Of course, there's an obvious caveat: Your example doesn't actually show an out-of-bounds pointer. it uses a "one past the end" pointer, which is different. The pointer is allowed to exist (as the above says), but the standard, as far as I can see, says nothing about dereferencing it. The closest I can find is 3.9.2:3:

[Note: for instance, the address one past the end of an array (5.7) would be considered to
point to an unrelated object of the array’s element type that might be located at that address. —end note ]

Which seems to me to imply that yes, you can legally dereference it, but the result of reading or writing to the location is unspecified.

Thanks to ilproxyil for correcting the last bit here, answering the last part of your question:

array + 5 doesn't actually
dereference anything, it simply
creates a pointer to one past the end
of array.
&array[4] + 1 dereferences
array+4 (which is perfectly safe),
takes the address of that lvalue, and
adds one to that address, which
results in a one-past-the-end pointer
(but that pointer never gets
dereferenced.
&array[5] dereferences array+5
(which as far as I can see is legal,
and results in "an unrelated object
of the array’s element type", as the
above said), and then takes the
address of that element, which also
seems legal enough.

So they don't do quite the same thing, although in this case, the end result is the same.

May I take the address of the one-past-the-end element of an array?

Yes, you can take the address one beyond the end of an array, but you can't dereference it. For your array of 10 items, array+10 would work. It's been argued a few times (by the committee, among others) whether &array[10] really causes undefined behavior or not (and if it does, whether it really should). The bottom line with it is that at least according to the current standards (both C and C++) it officially causes undefined behavior, but if there's a single compiler for which it actually doesn't work, nobody in any of the arguments has been able to find or cite it.

Edit: For once my memory was half correct -- this was (part of) an official Defect Report to the committee, and at least some committee members (e.g., Tom Plum) thought the wording had been changed so it would not cause undefined behavior. OTOH, the DR dates from 2000, and the status is still "Drafting", so it's open to question whether it's really fixed, or ever likely to be (I haven't looked through N3090/3092 to figure out).

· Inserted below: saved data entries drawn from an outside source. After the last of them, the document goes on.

-- ==== Sys2Proof/Laws/Map.lean ====
section
/-! SUPPORT. Laws of the sparse maps: a read after a write, and that every operation keeps the canonical form; then the same
of main memory, byte by byte (R3). -/

namespace Sys2Proof.Machine

variable {β : Type}

/-! Reads after writes. -/

theorem CMap.get_of_lt (d : β) (m : CMap β) {b k : Nat} (h : CMap.risesFrom b m = true) (hk : k < b) :
    CMap.get d m k = d := by
  induction m generalizing b with
  | nil => rfl
  | cons p m ih =>
    obtain ⟨j, v⟩ := p
    simp only [CMap.risesFrom, Bool.and_eq_true, decide_eq_true_eq] at h
    have hne : j ≠ k := by omega
    simp only [CMap.get, if_neg hne]
    exact ih h.2 (by omega)

theorem CMap.risesFrom_mono {m : CMap β} {b c : Nat} (h : CMap.risesFrom b m = true) (hc : c ≤ b) :
    CMap.risesFrom c m = true := by
  cases m with
  | nil => rfl
  | cons p m =>
    obtain ⟨j, v⟩ := p
    simp only [CMap.risesFrom, Bool.and_eq_true, decide_eq_true_eq] at h ⊢
    exact ⟨by omega, h.2⟩

theorem CMap.risesFrom_erase {m : CMap β} {b : Nat} (k : Nat) (h : CMap.risesFrom b m = true) :
    CMap.risesFrom b (CMap.erase m k) = true := by
  induction m generalizing b with
  | nil => rfl
  | cons p m ih =>
    obtain ⟨j, v⟩ := p
    simp only [CMap.erase]
    have h' := h
    simp only [CMap.risesFrom, Bool.and_eq_true, decide_eq_true_eq] at h'
    split
    · exact CMap.risesFrom_mono h'.2 (by omega)
    · split
      · exact h
      · simp only [CMap.risesFrom, Bool.and_eq_true, decide_eq_true_eq]
        exact ⟨h'.1, ih h'.2⟩

theorem CMap.risesFrom_insert {m : CMap β} {b k : Nat} (v : β) (h : CMap.risesFrom b m = true) (hb : b ≤ k) :
    CMap.risesFrom b (CMap.insert m k v) = true := by
  induction m generalizing b with
  | nil => simp [CMap.insert, CMap.risesFrom, hb]
  | cons p m ih =>
    obtain ⟨j, w⟩ := p
    have h' := h
    simp only [CMap.risesFrom, Bool.and_eq_true, decide_eq_true_eq] at h'
    simp only [CMap.insert]
    split
    · simp only [CMap.risesFrom, Bool.and_eq_true, decide_eq_true_eq]
      exact ⟨hb, by omega, h'.2⟩
    · split
      · subst k
        simp only [CMap.risesFrom, Bool.and_eq_true, decide_eq_true_eq]
        exact ⟨hb, h'.2⟩
      · simp only [CMap.risesFrom, Bool.and_eq_true, decide_eq_true_eq]
        exact ⟨h'.1, ih h'.2 (by omega)⟩

theorem CMap.get_insert (d : β) (m : CMap β) (k : Nat) (v : β) (j : Nat) :
    CMap.get d (CMap.insert m k v) j = if j = k then v else CMap.get d m j := by
  induction m with
  | nil =>
    simp only [CMap.insert, CMap.get]
    by_cases h : k = j <;> simp [h, eq_comm]
  | cons p m ih =>
    obtain ⟨i, w⟩ := p
    simp only [CMap.insert]
    split
    · simp only [CMap.get]
      by_cases h : k = j <;> simp [h, eq_comm]
    · split
      · subst k
        simp only [CMap.get]
        by_cases h : i = j
        · simp [h]
        · have : j ≠ i := fun e => h e.symm
          simp [h, this]
      · simp only [CMap.get, ih]
        by_cases h : i = j
        · subst h
          have : i ≠ k := by omega
          simp [this]
        · simp [h]

theorem CMap.get_erase (d : β) (m : CMap β) (b k : Nat) (h : CMap.risesFrom b m = true) (j : Nat) :
    CMap.get d (CMap.erase m k) j = if j = k then d else CMap.get d m j := by
  induction m generalizing b with
  | nil => simp [CMap.erase, CMap.get]
  | cons p m ih =>
    obtain ⟨i, w⟩ := p
    simp only [CMap.risesFrom, Bool.and_eq_true, decide_eq_true_eq] at h
    simp only [CMap.erase]
    split
    · subst k
      by_cases hj : j = i
      · subst hj
        simp only [if_true]
        exact CMap.get_of_lt d m h.2 (by omega)
      · have : i ≠ j := fun e => hj e.symm
        simp [CMap.get, hj, this]
    · split
      · by_cases hj : j = k
        · subst hj
          have hne : i ≠ j := by omega
          simp only [CMap.get, if_neg hne, if_true]
          exact CMap.get_of_lt d m h.2 (by omega)
        · simp [hj]
      · simp only [CMap.get, ih _ h.2]
        by_cases hj : i = j
        · subst hj
          have : i ≠ k := by omega
          simp [this]
        · simp [hj]

/-- A read after a write. -/
theorem CMap.get_set [DecidableEq β] (d : β) (m : CMap β) (h : CMap.wf d m = true) (k : Nat) (v : β) (j : Nat) :
    CMap.get d (CMap.set d m k v) j = if j = k then v else CMap.get d m j := by
  simp only [CMap.wf, Bool.and_eq_true] at h
  simp only [CMap.set]
  split
  · rename_i hv
    rw [CMap.get_erase d m 0 k h.1, hv]
  · exact CMap.get_insert d m k v j

/-! The canonical form. -/

theorem CMap.noDefault_erase [DecidableEq β] (d : β) (m : CMap β) (k : Nat) (h : CMap.noDefault d m = true) :
    CMap.noDefault d (CMap.erase m k) = true := by
  induction m with
  | nil => rfl
  | cons p m ih =>
    obtain ⟨j, v⟩ := p
    have h' := h
    simp only [CMap.noDefault, Bool.and_eq_true] at h'
    simp only [CMap.erase]
    split
    · exact h'.2
    · split
      · exact h
      · simp only [CMap.noDefault, Bool.and_eq_true]
        exact ⟨h'.1, ih h'.2⟩

theorem CMap.noDefault_insert [DecidableEq β] (d : β) (m : CMap β) (k : Nat) (v : β) (h : CMap.noDefault d m = true)
    (hv : v ≠ d) : CMap.noDefault d (CMap.insert m k v) = true := by
  have hd : decide (v ≠ d) = true := decide_eq_true hv
  induction m with
  | nil => simp [CMap.insert, CMap.noDefault, hv]
  | cons p m ih =>
    obtain ⟨j, w⟩ := p
    have h' := h
    simp only [CMap.noDefault, Bool.and_eq_true] at h'
    simp only [CMap.insert]
    split
    · simp only [CMap.noDefault, Bool.and_eq_true]
      exact ⟨hd, h'.1, h'.2⟩
    · split
      · simp only [CMap.noDefault, Bool.and_eq_true]
        exact ⟨hd, h'.2⟩
      · simp only [CMap.noDefault, Bool.and_eq_true]
        exact ⟨h'.1, ih h'.2⟩

theorem CMap.wf_nil [DecidableEq β] (d : β) : CMap.wf d ([] : CMap β) = true := rfl

/-- A write keeps the canonical form. -/
theorem CMap.wf_set [DecidableEq β] (d : β) (m : CMap β) (k : Nat) (v : β) (h : CMap.wf d m = true) :
    CMap.wf d (CMap.set d m k v) = true := by
  simp only [CMap.wf, Bool.and_eq_true] at h ⊢
  simp only [CMap.set]
  split
  · exact ⟨CMap.risesFrom_erase k h.1, CMap.noDefault_erase d m k h.2⟩
  · rename_i hv
    exact ⟨CMap.risesFrom_insert v h.1 (Nat.zero_le k), CMap.noDefault_insert d m k v h.2 hv⟩

theorem CMap.risesFrom_clear {m : CMap β} {b : Nat} (lo hi : Nat) (h : CMap.risesFrom b m = true) :
    CMap.risesFrom b (CMap.clear m lo hi) = true := by
  induction m generalizing b with
  | nil => rfl
  | cons p m ih =>
    obtain ⟨j, v⟩ := p
    simp only [CMap.risesFrom, Bool.and_eq_true, decide_eq_true_eq] at h
    simp only [CMap.clear]
    split
    · exact CMap.risesFrom_mono (ih h.2) (by omega)
    · simp only [CMap.risesFrom, Bool.and_eq_true, decide_eq_true_eq]
      exact ⟨h.1, ih h.2⟩

/-- Clearing a range keeps the canonical form. -/
theorem CMap.wf_clear [DecidableEq β] (d : β) (m : CMap β) (lo hi : Nat) (h : CMap.wf d m = true) :
    CMap.wf d (CMap.clear m lo hi) = true := by
  simp only [CMap.wf, Bool.and_eq_true] at h ⊢
  refine ⟨CMap.risesFrom_clear lo hi h.1, ?_⟩
  have h2 := h.2
  clear h
  induction m with
  | nil => rfl
  | cons p m ih =>
    obtain ⟨j, v⟩ := p
    simp only [CMap.noDefault, Bool.and_eq_true] at h2
    simp only [CMap.clear]
    split
    · exact ih h2.2
    · simp only [CMap.noDefault, Bool.and_eq_true]
      exact ⟨h2.1, ih h2.2⟩

/-- Dropping every entry whose key lies outside a predicate keeps the canonical form. -/
theorem CMap.wf_filter [DecidableEq β] (d : β) (m : CMap β) (p : Nat × β → Bool) (h : CMap.wf d m = true) :
    CMap.wf d (m.filter p) = true := by
  simp only [CMap.wf, Bool.and_eq_true] at h ⊢
  have key : ∀ (l : CMap β) (b : Nat), CMap.risesFrom b l = true → CMap.risesFrom b (l.filter p) = true := by
    intro l
    induction l with
    | nil => intros; rfl
    | cons q l ih =>
      obtain ⟨j, v⟩ := q
      intro b hb
      simp only [CMap.risesFrom, Bool.and_eq_true, decide_eq_true_eq] at hb
      rw [List.filter_cons]
      split
      · simp only [CMap.risesFrom, Bool.and_eq_true, decide_eq_true_eq]
        exact ⟨hb.1, ih _ hb.2⟩
      · exact CMap.risesFrom_mono (ih _ hb.2) (by omega)
  refine ⟨key m 0 h.1, ?_⟩
  have h2 := h.2
  clear h key
  induction m with
  | nil => rfl
  | cons q m ih =>
    obtain ⟨j, v⟩ := q
    simp only [CMap.noDefault, Bool.and_eq_true] at h2
    rw [List.filter_cons]
    split
    · simp only [CMap.noDefault, Bool.and_eq_true]
      exact ⟨h2.1, ih h2.2⟩
    · exact ih h2.2

/-! Main memory. -/

/-- A byte read after a byte write. -/
theorem State.rawByte_putByte (s : State) (h : Memory.wf s.mem) (k : Nat) (b : Byte) (j : Nat) :
    (s.putByte k b).rawByte j = if j = k then b else s.rawByte j :=
  CMap.get_set memDefault s.mem h k b j

theorem State.putByte_wf (s : State) (k : Nat) (b : Byte) (h : Memory.wf s.mem) : Memory.wf (s.putByte k b).mem :=
  CMap.wf_set memDefault s.mem k b h

theorem State.putBytes_wf (s : State) (k : Nat) (bs : List Byte) (h : Memory.wf s.mem) :
    Memory.wf (s.putBytes k bs).mem := by
  induction bs generalizing s k with
  | nil => exact h
  | cons b bs ih => exact ih _ _ (State.putByte_wf s k b h)

/-- A write of bytes leaves every other byte. -/
theorem State.rawByte_putBytes_out (s : State) (k : Nat) (bs : List Byte) (h : Memory.wf s.mem) (j : Nat)
    (hj : j < k ∨ k + bs.length ≤ j) : (s.putBytes k bs).rawByte j = s.rawByte j := by
  induction bs generalizing s k with
  | nil => rfl
  | cons b bs ih =>
    simp only [List.length_cons] at hj
    have hne : j ≠ k := by omega
    simp only [State.putBytes]
    rw [ih _ _ (State.putByte_wf s k b h) (by omega), State.rawByte_putByte s h, if_neg hne]

/-- The bytes written are the bytes read. -/
theorem State.rawBytes_putBytes (s : State) (k : Nat) (bs : List Byte) (h : Memory.wf s.mem) :
    (s.putBytes k bs).rawBytes k bs.length = bs := by
  induction bs generalizing s k with
  | nil => rfl
  | cons b bs ih =>
    simp only [State.putBytes, List.length_cons, State.rawBytes]
    rw [ih _ _ (State.putByte_wf s k b h), State.rawByte_putBytes_out _ _ _ (State.putByte_wf s k b h) _ (by omega),
      State.rawByte_putByte s h, if_pos rfl]

/-- Mending a word's check bits changes no byte of memory. -/
@[simp] theorem State.mendWord_mem (s : State) (key : Nat) : (s.mendWord key).mem = s.mem := by
  unfold State.mendWord
  split
  · rfl
  · dsimp only
    split <;> rfl

@[simp] theorem State.mendDram_mem (s : State) (key : Nat) : (s.mendDram key).mem = s.mem := by
  unfold State.mendDram
  split <;> rfl

theorem State.claimLine_wf (s : State) (d : DevId) (w : World) (a : Nat) (h : Memory.wf s.mem) :
    Memory.wf (s.claimLine d w a).mem := by
  unfold State.claimLine
  cases dramHome (s.dieListOf d) a with
  | none => exact h
  | some p =>
    obtain ⟨vd, o⟩ := p
    dsimp only
    generalize (s.lineTag vd d a w).code = tag
    generalize keyDram vd o / 64 = k
    by_cases hc : CMap.get 0 s.lineKey k = tag
    · rw [if_pos hc]
      exact h
    · rw [if_neg hc]
      exact State.putBytes_wf s (64 * k) _ h

/-- Every write of a byte at a location keeps the canonical form. -/
theorem State.putLoc_wf (s : State) (w : World) (b : Byte) (l : Loc) (h : Memory.wf s.mem) :
    Memory.wf (s.putLoc w b l).mem := by
  cases l with
  | scratch c o =>
    simp only [State.putLoc]
    generalize keyScratch c o = k
    exact State.putByte_wf (s.mendWord k) k b (by simpa using h)
  | pane vd o =>
    simp only [State.putLoc]
    generalize keyPane vd o = k
    exact State.putByte_wf (s.mendWord k) k b (by simpa using h)
  | dram d a =>
    simp only [State.putLoc, State.putDramByte]
    split
    · exact h
    · rename_i vd o _
      generalize keyDram vd o = k
      exact State.putByte_wf _ k b (by simpa using State.claimLine_wf s d w a h)
  | host a =>
    simp only [State.putLoc]
    generalize keyHost a = k
    exact State.putByte_wf s k b h

theorem State.writeLoc_wf (s : State) (w : World) (l : Loc) (bs : List Byte) (h : Memory.wf s.mem) :
    Memory.wf (s.writeLoc w l bs).mem := by
  induction bs generalizing s l with
  | nil => exact h
  | cons b bs ih => exact ih _ _ (State.putLoc_wf s w b l h)

theorem State.writeLocs_wf (s : State) (w : World) (ls : List Loc) (bs : List Byte) (h : Memory.wf s.mem) :
    Memory.wf (s.writeLocs w ls bs).mem := by
  induction ls generalizing s bs with
  | nil => exact h
  | cons l ls ih =>
    cases bs with
    | nil => exact h
    | cons b bs => exact ih _ _ (State.putLoc_wf s w b l h)

/-! Little-endian values (R3). -/

theorem toBytes_length (n v : Nat) : (toBytes n v).length = n := by
  induction n generalizing v with
  | zero => rfl
  | succ n ih => simp [toBytes, ih]

theorem ofBytes_toBytes (n v : Nat) : ofBytes (toBytes n v) = v % 256 ^ n := by
  induction n generalizing v with
  | zero => simp [toBytes, ofBytes, Nat.mod_one]
  | succ n ih =>
    simp only [toBytes, ofBytes, ih]
    rw [Nat.pow_succ', Nat.mod_mul, BitVec.toNat_ofNat]

end Sys2Proof.Machine
end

In C99, however, it's clearly not undefined behavior.

How do I take the address of one past the end of an array if the last address is 0xFFFFFFFF?

If this situation is a problem for a particular architecture (it may or may not be), then the compiler and runtime can be expected to arrange that allocated arrays never end at 0xFFFFFFFF. If they were to fail to do this, and something breaks when an array does end there, then they would not conform to the C++ standard.

Why point to memory location one past the last element in an array or vector?

To be able to tell an "empty" container/sequence from one with elements in it.

If a container is empty, a pointer to its first element would be one past the end, the same as the "end" location.

A NULL pointer could also have been used, but since iterators are necessarily pointers, the NULL would not apply. The default value for the iterator could also be used. In generic programming, how would the "default" be determined uniformly across all types (bear in mind pre C++98 implementations here)?

Not all sequences/containers, are contiguous in memory, any attempt to use a comparison such as operator < would not be suitable. The use of equality (or inequality), operators == and != is required, so a single point (or element) is needed to indicate the last element; the "one past the end" solves that.

For uniformity, the "end" is chosen as one past the end; it solves a lot of the issues and brought power to the STL. The half closed interval has become the norm in C++.

On a side note, the ranges library and techniques shines another light on the matter, but this was not around when the foundation for the STL was laid out.

Another side note; not all sequences correlate to a container, some sequences that are required to be iterated over are only a portion of the original container or sequence, the half closed interval offers a uniform technique to access the sequence, independently of where it is in the original container/sequence.

Related.

when is pointer to one past the last element of a memory area valid for pointer arithmetic?

An array type describes a contiguously allocated nonempty set of objects with a particular member object type, called the element type. The element type shall be complete whenever the array type is specified. Array types are characterized by their element type and by the number of elements in the array. An array type is said to be derived from its element type, and if its element type is T, the array type is sometimes called "array of T". The construction of an array type from an element type is called "array type derivation".
(6.2.5, 23)

An object is defined as:

region of data storage in the execution environment, the contents of which can represent values
Note 1 to entry: When referenced, an object can be interpreted as having a particular type (3.15)

void * specifically does not support arithmetic (UB), so that would rule out malloc and mmap. If you assign or cast it an array of something then it's fair game.

@ChrisDodd pointed out that:

For the purposes of these operators [ed: *, +, -], a pointer to an object that is not an element of an array behaves the same as a pointer to the first element of an array of length one with the type of the object as its element type. (6.5.6, 8)

Pointer to an array,why is this the address of the last element?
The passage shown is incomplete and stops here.